Hello,
I have multiple AWS EKS clusters, I have one on AWS EKS 1.24 and the rest on 1.23, on all of them I have the same applications.
In the 1.24 cluster there is one application that is giving me the following error:
(13)Permission denied: AH00072: make_sock: could not bind to address :80
(13)Permission denied: AH00072: make_sock: could not bind to address 0.0.0.0:80
no listening sockets available, shutting down
AH00015: Unable to open logs
Nothing has been changed in the application and it is in all clusters exactly the same.
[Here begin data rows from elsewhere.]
-- ==== Sys2Proof/Laws/CanonCommands.lean ====
section
/-! SUPPORT. Every operation keeps the canonical form: register writes, packets, events and maintenance. -/

namespace Sys2Proof.Machine
open Sys2Proof

/-! ### MatRegs -/

theorem logMat_canon {s : State} {code : ℕ} {r : ℕ} {o : ℕ} (h_s : s.Canonical) :
    (logMat s code r o).Canonical := by
  unfold logMat
  repeat' first
    | with_reducible assumption | with_reducible apply logEv_canon

theorem hoffLines_canon {s : State} {r : ℕ} {old : Word} {new : Word} (h_s : s.Canonical) :
    (hoffLines s r old new).Canonical := by
  unfold hoffLines
  extract_lets l0 po pn oin nin kept lo n below above mid
  have hk : swf kept = true := filter_swf h_s.full
  split
  · refine ⟨h_s.regs, h_s.mem, h_s.tiles, h_s.matPoison, h_s.towPoison, ?_⟩
    unfold mid
    split
    · exact splice_swf hk
    · exact cut_swf hk (Nat.le_add_right _ _)
  · have h1 : State.Canonical { s with full := kept } := ⟨h_s.regs, h_s.mem, h_s.tiles, h_s.matPoison, h_s.towPoison, hk⟩
    split
    · with_reducible apply forRange_keeps
      · intro l x hx
        dsimp only
        split
        · exact hx
        · split
          · exact ⟨hx.regs, hx.mem, hx.tiles, hx.matPoison, hx.towPoison, sins_wf hx.full⟩
          · exact takeFree_canon hx
      · exact h1
    · exact h1

theorem wrMatMode_canon {s : State} {r : ℕ} {v : Word} (h_s : s.Canonical) :
    (wrMatMode s r v).Canonical := by
  unfold wrMatMode
  repeat' first
    | with_reducible assumption | with_reducible apply setB_canon | with_reducible apply logMat_canon | split

theorem wrHoff_canon {s : State} {r : ℕ} {h : ℕ} {v : Word} (h_s : s.Canonical) :
    (wrHoff s r h v).Canonical := by
  unfold wrHoff
  repeat' first
    | with_reducible assumption | with_reducible apply hoffLines_canon | with_reducible apply setReg_canon
    | with_reducible apply logMat_canon | split | dsimp only

theorem wrCirc_canon {s : State} {r : ℕ} {k : ℕ} {v : Word} (h_s : s.Canonical) :
    (wrCirc s r k v).Canonical := by
  unfold wrCirc
  repeat' first
    | with_reducible assumption | with_reducible apply setReg_canon | with_reducible apply logMat_canon | split
    | dsimp only

theorem wrCircPtr_canon {s : State} {m : Master} {r : ℕ} {k : ℕ} {tail : Bool} {v : Word} (h_s : s.Canonical) :
    (wrCircPtr s m r k tail v).Canonical := by
  unfold wrCircPtr
  repeat' first
    | with_reducible assumption | with_reducible apply setF_canon | with_reducible apply logMaster_canon | split

theorem reencodeLine_canon {s : State} {cls : ℕ} {l : ℕ} (h_s : s.Canonical) :
    (reencodeLine s cls l).Canonical := by
  unfold reencodeLine
  repeat' first
    | with_reducible assumption | with_reducible apply dropUpset_canon | with_reducible apply poisonLine_canon | split
    | dsimp only

theorem wrPclass_canon {s : State} {r : ℕ} {k : ℕ} {v : Word} (h_s : s.Canonical) :
    (wrPclass s r k v).Canonical := by
  unfold wrPclass
  repeat' first
    | with_reducible assumption | with_reducible apply forRange_keeps | with_reducible apply setF_canon
    | with_reducible apply reencodeLine_canon | with_reducible apply logMat_canon | intro _ | split | dsimp only

theorem wrChcfg_canon {s : State} {r : ℕ} {c : ℕ} {v : Word} (h_s : s.Canonical) :
    (wrChcfg s r c v).Canonical := by
  unfold wrChcfg
  repeat' first
    | with_reducible assumption | with_reducible apply setReg_canon | with_reducible apply logEv_canon | intro _
    | split | dsimp only
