theorem swapLine_canon {line : ℕ} {write : Bool} {s : State} (h_s : s.Canonical) :
    (swapLine line write s).Canonical := by
  unfold swapLine
  repeat' first
    | with_reducible assumption | with_reducible apply sdel_wf | with_reducible apply sins_wf | split | dsimp only
    | with_reducible apply State.Canonical.regs | with_reducible apply State.Canonical.mem
    | with_reducible apply State.Canonical.tiles | with_reducible apply State.Canonical.matPoison
    | with_reducible apply State.Canonical.towPoison | with_reducible apply State.Canonical.full
    | (refine State.Canonical.mk ?_ ?_ ?_ ?_ ?_ ?_ <;> dsimp only)

theorem recomputeLine_canon {s : State} {a : ℕ} (h_s : s.Canonical) :
    (recomputeLine s a).Canonical := by
  unfold recomputeLine
  repeat' first
    | with_reducible assumption | intro _ | split | dsimp only | with_reducible apply State.Canonical.regs
    | with_reducible apply State.Canonical.mem | with_reducible apply State.Canonical.tiles
    | with_reducible apply State.Canonical.matPoison | with_reducible apply State.Canonical.towPoison
    | with_reducible apply State.Canonical.full | (refine State.Canonical.mk ?_ ?_ ?_ ?_ ?_ ?_ <;> dsimp only)

theorem checkRead_canon {s : State} {a : ℕ} {res : Bool} (h_s : s.Canonical) :
    ((checkRead s a res).1).Canonical := by
  unfold checkRead
  repeat' first
    | with_reducible assumption | with_reducible apply noteRead_canon | with_reducible apply recomputeLine_canon
    | split

theorem grantLine_canon {s : State} {line : ℕ} {write : Bool} {res : Bool} (h_s : s.Canonical) :
    ((grantLine s line write res).1).Canonical := by
  unfold grantLine
  repeat' first
    | with_reducible assumption | with_reducible apply checkRead_canon | split

theorem Run.openLine_canon {r : Run} {id : ℕ} {line : ℕ} {write : Bool} {res : Bool} (h_r : r.Canonical) :
    (Run.openLine r id line write res).Canonical := by
  unfold Run.openLine
  repeat' first
    | with_reducible assumption | with_reducible apply Run.st_canon | with_reducible apply Run.take_canon
    | with_reducible apply Run.base_canon | with_reducible apply Run.taint_canon | with_reducible apply Run.both_canon
    | with_reducible apply grantLine_canon | with_reducible apply swapLine_canon | with_reducible apply Run.park_canon
    | intro _ | split | dsimp only | (refine Run.Canonical.mk ?_ ?_ <;> dsimp only)

theorem circMove_canon {rg : ℕ} {k : ℕ} {write : Bool} {s : State} (h_s : s.Canonical) :
    (circMove rg k write s).Canonical := by
  unfold circMove
  repeat' first
    | with_reducible assumption | with_reducible apply setF_canon

theorem Run.openCirc_canon {r : Run} {id : ℕ} {k : ℕ} {n : ℕ} {write : Bool} {res : Bool} (h_r : r.Canonical) :
    (Run.openCirc r id k n write res).Canonical := by
  unfold Run.openCirc
  repeat' first
    | with_reducible assumption | with_reducible apply Run.st_canon | with_reducible apply Run.take_canon
    | with_reducible apply Run.base_canon | with_reducible apply Run.taint_canon | with_reducible apply Run.both_canon
    | with_reducible apply grantLine_canon | with_reducible apply circMove_canon | with_reducible apply Run.park_canon
    | split | dsimp only | (refine Run.Canonical.mk ?_ ?_ <;> dsimp only)

theorem Run.window_canon {r : Run} {p : ℕ} {o : ℕ} (h_r : r.Canonical) :
    (Run.window r p o).Canonical := by
  unfold Run.window
  repeat' first
    | with_reducible assumption | with_reducible apply Run.st_canon | with_reducible apply Run.both_canon
    | with_reducible apply emit_canon | with_reducible apply bump_canon | with_reducible apply Run.base_canon
    | with_reducible apply Run.halt_canon | intro _ | split | dsimp only
    | (refine Run.Canonical.mk ?_ ?_ <;> dsimp only)

theorem Run.touchRead_canon {r : Run} {id : ℕ} {a : ℕ} {res : Bool} (h_r : r.Canonical) :
    (Run.touchRead r id a res).Canonical := by
  unfold Run.touchRead
  repeat' first
    | with_reducible assumption | with_reducible apply Run.window_canon | with_reducible apply Run.taint_canon
    | with_reducible apply checkRead_canon | with_reducible apply Run.st_canon | with_reducible apply Run.base_canon
    | with_reducible apply Run.openLine_canon | split | dsimp only | (refine Run.Canonical.mk ?_ ?_ <;> dsimp only)

theorem Run.regRead_canon {r : Run} {o : ℕ} {n : ℕ} (h_r : r.Canonical) :
    ((Run.regRead r o n).2).Canonical := by
  unfold Run.regRead
  repeat' first
    | with_reducible assumption | with_reducible apply readAs_canon | with_reducible apply Run.st_canon
    | with_reducible apply Run.base_canon | dsimp only | (refine Run.Canonical.mk ?_ ?_ <;> dsimp only)

theorem Run.rdBytes_canon {r : Run} {id : ℕ} {a : ℕ} {n : ℕ} {res : Bool} (h_r : r.Canonical) :
    ((Run.rdBytes r id a n res).2).Canonical := by
  unfold Run.rdBytes
  repeat' first
    | with_reducible assumption | with_reducible apply Run.regRead_canon | with_reducible apply Run.touchRead_canon
    | split | dsimp only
The application use the official image: httpd:2.4.54-bullseye
The Dockerfile is:
FROM httpd:2.4.54-bullseye
COPY ./dockerFiles/apache2.conf /usr/local/apache2/conf/extra/httpd-vhosts.conf
COPY ./public_html /usr/local/apache2/htdocs/
USER www-data
Deployment is:
apiVersion: apps/v1
kind: Deployment
spec:
progressDeadlineSeconds: 600
replicas: 3
revisionHistoryLimit: 10
strategy:
rollingUpdate:
maxSurge: 25%
maxUnavailable: 25%
type: RollingUpdate
template:
spec:
affinity:
podAntiAffinity:
preferredDuringSchedulingIgnoredDuringExecution:
- podAffinityTerm:
labelSelector:
matchExpressions:
- key: app
operator: In
values:
- app
topologyKey: topology.kubernetes.io/zone
weight: 100
containers:
- env:
- name: MS_VERSION
value: 1.0.1
image: PRIVATE_ECR/app:1.0.1
imagePullPolicy: IfNotPresent
name: app
ports:
- containerPort: 80
name: http
protocol: TCP
resources:
limits:
cpu: "1"
memory: 1Gi
requests:
cpu: 200m
memory: 256Mi
terminationMessagePath: /dev/termination-log
terminationMessagePolicy: File
dnsPolicy: ClusterFirst
nodeSelector:
node/tier: app
restartPolicy: Always
schedulerName: default-scheduler
securityContext: {}
terminationGracePeriodSeconds: 30
I think it is related to the use of containerd in 1.24, but I don't know if at AWS EKS configuration level there is something that can be done or just modify the security contexts of the application deployment, the idea is to run apache on port 80 without root.